> **Exercise material**
theorem latch_notchSpectrum (a0 : ℕ) (a1 : List SpecLine) (a2 : ℕ) (a3 : ℕ) (a4 : State) (h0 : Kept c a4) : Kept c (notchSpectrum a0 a1 a2 a3 a4) := by
  delta notchSpectrum
  repeat' first | (intro v; refine kept_in c v ?_ ?_ <;> [subst v; (clear_value v; intro _)]) | (intro v; subst v) | lift_lets | with_reducible assumption | with_reducible (apply latch_advanceClk) | with_reducible (apply latch_notchLines) | simp only [kept_mk] | with_reducible refine kept_q ?_ | split

theorem latch_execNotchSpectrum (a0 : Fin 6) (a1 : List SpecLine) (a2 : ℕ) (a3 : Byte) (a4 : State) (h0 : Kept c a4) : (∀ t, execNotchSpectrum a0 a1 a2 a3 a4 = .next t → Kept c t) := by
  intro t h
  cases h
  repeat' first | lift_lets | with_reducible assumption | with_reducible (apply latch_gnssEvent) | with_reducible (apply latch_notchSpectrum)

theorem latch_holdPeer (a0 : State) (h0 : Kept c a0) : Kept c (holdPeer a0) := by
  delta holdPeer
  repeat' first | (intro v; subst v) | lift_lets | with_reducible assumption | with_reducible (apply latch_settleVote) | simp only [kept_mk, keptQ_mk] | with_reducible refine kept_v ?_

theorem latch_execNotice (a0 : FrHead) (a1 : State) (h0 : Kept c a1) : (∀ t, execNotice a0 a1 = .next t → Kept c t) := by
  intro t h
  cases h
  repeat' first | lift_lets | with_reducible assumption | with_reducible (apply latch_bus) | with_reducible (apply latch_frameUp) | with_reducible (apply latch_holdPeer) | intro _

theorem latch_execOccColdEnd (a0 : State) (h0 : Kept c a0) : (∀ t, execOccColdEnd a0 = .next t → Kept c t) := by
  intro t h
  cases h
  repeat' first | lift_lets | with_reducible assumption | with_reducible (apply latch_gridBus) | with_reducible (apply latch_advanceClk) | simp only [kept_mk] | with_reducible refine kept_q ?_ | intro _ | split

theorem latch_execOdometerReport (a0 : Bytes) (a1 : Option (BitVec 64)) (a2 : State) (h0 : Kept c a2) : (∀ t, execOdometerReport a0 a1 a2 = .next t → Kept c t) := by
  intro t h
  cases h
  repeat' first | lift_lets | with_reducible assumption | with_reducible (apply latch_bus) | with_reducible (apply latch_odometer) | intro _ | split

theorem latch_execOpenLoad (a0 : Fin 4) (a1 : State) (h0 : Kept c a1) : (∀ t, execOpenLoad a0 a1 = .next t → Kept c t) := by
  intro t h
  cases h
  repeat' first | lift_lets | with_reducible assumption | with_reducible (apply latch_onAon) | with_reducible (apply latch_raise) | with_reducible (apply latch_setDriver) | intro _ | split

theorem latch_execOpenWorld (a0 : Access) (a1 : State) (h0 : Kept c a1) : (∀ t, execOpenWorld a0 a1 = .next t → Kept c t) := by
  intro t h
  cases h
  repeat' first | lift_lets | with_reducible assumption | with_reducible (apply latch_bus) | with_reducible (apply latch_openHost)

theorem latch_originTo (a0 : Option Ecef) (a1 : State) (h0 : Kept c a1) : Kept c (originTo a0 a1).2 := by
  delta originTo
  repeat' first | lift_lets | with_reducible assumption | with_reducible (apply latch_gridIn) | with_reducible (apply latch_refuse) | with_reducible (apply latch_clearOcc) | simp only [kept_mk] | with_reducible refine kept_q ?_ | intro _ | split

theorem latch_execOriginClear (a0 : CmdSrc) (a1 : State) (h0 : Kept c a1) : (∀ t, execOriginClear a0 a1 = .next t → Kept c t) := by
  intro t h
  cases h
  repeat' first | lift_lets | with_reducible assumption | with_reducible (apply latch_gridBus) | with_reducible (apply latch_gridCmd) | with_reducible (apply latch_originTo) | intro _

theorem latch_execOriginSet (a0 : CmdSrc) (a1 : State) (h0 : Kept c a1) : (∀ t, execOriginSet a0 a1 = .next t → Kept c t) := by
  intro t h
  cases h
  repeat' first | lift_lets | with_reducible assumption | with_reducible (apply latch_gridBus) | with_reducible (apply latch_gridCmd) | with_reducible (apply latch_originTo) | intro _

theorem latch_execOrphan (a0 : State) (h0 : Kept c a0) : (∀ t, execOrphan a0 = .next t → Kept c t) := by
  intro t h
  cases h
  repeat' first | lift_lets | with_reducible assumption | with_reducible (apply latch_bus) | with_reducible (apply latch_raise) | simp only [kept_mk] | with_reducible refine kept_q ?_ | intro _ | split

theorem latch_execParentBeaconRx (a0 : RxFrame) (a1 : State) (h0 : Kept c a1) : (∀ t, execParentBeaconRx a0 a1 = .next t → Kept c t) := by
  intro t h
  cases h
  repeat' first | lift_lets | with_reducible assumption | with_reducible (apply latch_bus) | with_reducible (apply latch_onFrame) | simp only [kept_mk] | with_reducible refine kept_q ?_ | intro _ | split

theorem latch_holdPendant (a0 : State) (h0 : Kept c a0) : Kept c (holdPendant a0) := by
  delta holdPendant
  repeat' first | (intro v; subst v) | lift_lets | with_reducible assumption | with_reducible (apply latch_settleVote) | simp only [kept_mk, keptQ_mk] | with_reducible refine kept_v ?_

theorem latch_execParentQuenchRx (a0 : RxFrame) (a1 : State) (h0 : Kept c a1) : (∀ t, execParentQuenchRx a0 a1 = .next t → Kept c t) := by
  intro t h
  cases h
  repeat' first | lift_lets | with_reducible assumption | with_reducible (apply latch_bus) | with_reducible (apply latch_onFrame) | with_reducible (apply latch_holdPendant) | intro _ | split

theorem latch_execPcieLinkUp (a0 : Fin 4) (a1 : Fin 3) (a2 : Bool) (a3 : State) (h0 : Kept c a3) : (∀ t, execPcieLinkUp a0 a1 a2 a3 = .next t → Kept c t) := by
  intro t h
  cases h
  repeat' first | lift_lets | with_reducible assumption | with_reducible (apply latch_bus) | simp only [kept_mk] | with_reducible refine kept_q ?_ | intro _

theorem latch_execPeerQuenchRx (a0 : RxFrame) (a1 : State) (h0 : Kept c a1) : (∀ t, execPeerQuenchRx a0 a1 = .next t → Kept c t) := by
  intro t h
  cases h
  repeat' first | lift_lets | with_reducible assumption | with_reducible (apply latch_bus) | with_reducible (apply latch_onFrame) | with_reducible (apply latch_holdPeer) | intro _ | split

theorem latch_execPendantHoldExpire (a0 : State) (h0 : Kept c a0) : (∀ t, execPendantHoldExpire a0 = .next t → Kept c t) := by
  intro t h
  cases h
  repeat' first | lift_lets | with_reducible assumption | with_reducible (apply latch_onAon) | with_reducible (apply latch_advanceClk) | with_reducible (apply latch_driveOutputs) | simp only [kept_mk, keptQ_mk] | with_reducible refine kept_v ?_ | intro _ | split

theorem latch_execPermitOutOffDelay (a0 : State) (h0 : Kept c a0) : (∀ t, execPermitOutOffDelay a0 = .next t → Kept c t) := by
  intro t h
  cases h
  repeat' first | lift_lets | with_reducible assumption | with_reducible (apply latch_onAon) | with_reducible (apply latch_advanceClk) | simp only [kept_mk, keptQ_mk] | with_reducible refine kept_v ?_ | intro _ | split

theorem latch_execPerst (a0 : State) (h0 : Kept c a0) : (∀ t, execPerst a0 = .next t → Kept c t) := by
  intro t h
  cases h
  repeat' first | lift_lets | with_reducible assumption | with_reducible (apply latch_bus) | with_reducible (apply latch_mainReset) | with_reducible (apply latch_hostReset) | intro _ | split

theorem latch_execPinLevelAccept (a0 : Fin 16) (a1 : Bool) (a2 : Bool) (a3 : State) (h0 : Kept c a3) : (∀ t, execPinLevelAccept a0 a1 a2 a3 = .next t → Kept c t) := by
  intro t h
  cases h
  repeat' first | lift_lets | with_reducible assumption | with_reducible (apply latch_onAon) | with_reducible (apply latch_acceptPin) | with_reducible (apply latch_settleAs) | intro _

theorem latch_pllResult (a0 : Bool) (a1 : State) (h0 : Kept c a1) : Kept c (pllResult a0 a1) := by
  delta pllResult
  repeat' first | (intro v; subst v) | lift_lets | with_reducible assumption | simp only [kept_mk] | with_reducible refine kept_q ?_ | split

theorem latch_execPllLocked (a0 : Bool) (a1 : State) (h0 : Kept c a1) : (∀ t, execPllLocked a0 a1 = .next t → Kept c t) := by
  intro t h
  cases h
  repeat' first | lift_lets | with_reducible assumption | with_reducible (apply latch_onWarden) | with_reducible (apply latch_pllResult) | intro _ | split

theorem latch_widenNodes (a0 : State) (h0 : Kept c a0) : Kept c (widenNodes a0) := by
  delta widenNodes
  repeat' first | (intro v; subst v) | lift_lets | with_reducible assumption | with_reducible (apply latch_raise) | simp only [kept_mk] | with_reducible refine kept_q ?_ | split

theorem latch_execPoll (a0 : RxFrame) (a1 : State) (h0 : Kept c a1) : (∀ t, execPoll a0 a1 = .next t → Kept c t) := by
  intro t h
  cases h
  repeat' first | lift_lets | with_reducible assumption | with_reducible (apply latch_bus) | with_reducible (apply latch_onFrame) | with_reducible (apply latch_widenNodes) | with_reducible (apply latch_bumpChain) | with_reducible (apply latch_answerPoll) | dsimp only | intro _ | split

theorem latch_execPortEnable (a0 : Fin 16) (a1 : Bool) (a2 : State) (h0 : Kept c a2) : (∀ t, execPortEnable a0 a1 a2 = .next t → Kept c t) := by
  intro t h
  cases h
  repeat' first | lift_lets | with_reducible assumption | with_reducible (apply latch_bus) | with_reducible (apply latch_portEnable)

theorem latch_execPost (a0 : Fin 4096) (a1 : State) (h0 : Kept c a1) : (∀ t, execPost a0 a1 = .next t → Kept c t) := by
  intro t h
  cases h
  repeat' first | lift_lets | with_reducible assumption | with_reducible (apply latch_bus) | with_reducible (apply latch_postTask)

theorem latch_senseSample (a0 : ℕ) (a1 : ℕ) (a2 : State) (h0 : Kept c a2) : Kept c (senseSample a0 a1 a2) := by
  delta senseSample
  repeat' first | (intro v; subst v) | lift_lets | with_reducible assumption | simp only [kept_mk] | with_reducible refine kept_q ?_

theorem latch_execPowerSenseSample (a0 : ℕ) (a1 : ℕ) (a2 : State) (h0 : Kept c a2) : (∀ t, execPowerSenseSample a0 a1 a2 = .next t → Kept c t) := by
  intro t h
  cases h
  repeat' first | lift_lets | with_reducible assumption | with_reducible (apply latch_onWarden) | with_reducible (apply latch_senseSample)

theorem latch_ppsEdge (a0 : State) (h0 : Kept c a0) : Kept c (ppsEdge a0) := by
  delta ppsEdge
  repeat' first | (intro v; refine kept_in c v ?_ ?_ <;> [subst v; (clear_value v; intro _)]) | (intro v; subst v) | lift_lets | with_reducible assumption | simp only [kept_mk] | with_reducible refine kept_q ?_ | split

theorem latch_execPpsOutEdge (a0 : State) (h0 : Kept c a0) : (∀ t, execPpsOutEdge a0 = .next t → Kept c t) := by
  intro t h
  cases h
  repeat' first | lift_lets | with_reducible assumption | with_reducible (apply latch_bus) | with_reducible (apply latch_ppsEdge) | with_reducible (apply latch_advanceTo) | intro _

theorem latch_execPpsOutFall (a0 : State) (h0 : Kept c a0) : (∀ t, execPpsOutFall a0 = .next t → Kept c t) := by
  intro t h
  cases h
  repeat' first | lift_lets | with_reducible assumption | with_reducible (apply latch_bus) | with_reducible (apply latch_advanceClk) | simp only [kept_mk] | with_reducible refine kept_q ?_ | intro _ | split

> **Problem description**
What you give back must be the stretch above, starting at the line with "delta widenNodes" and ending at the line with "assumption | with_reducible (apply latch_raise)", copied exactly.

> **Your response**
  delta widenNodes
  repeat' first | (intro v; subst v) | lift_lets | with_reducible assumption | with_reducible (apply latch_raise) | simp only [kept_mk] | with_reducible refine kept_q ?_ | split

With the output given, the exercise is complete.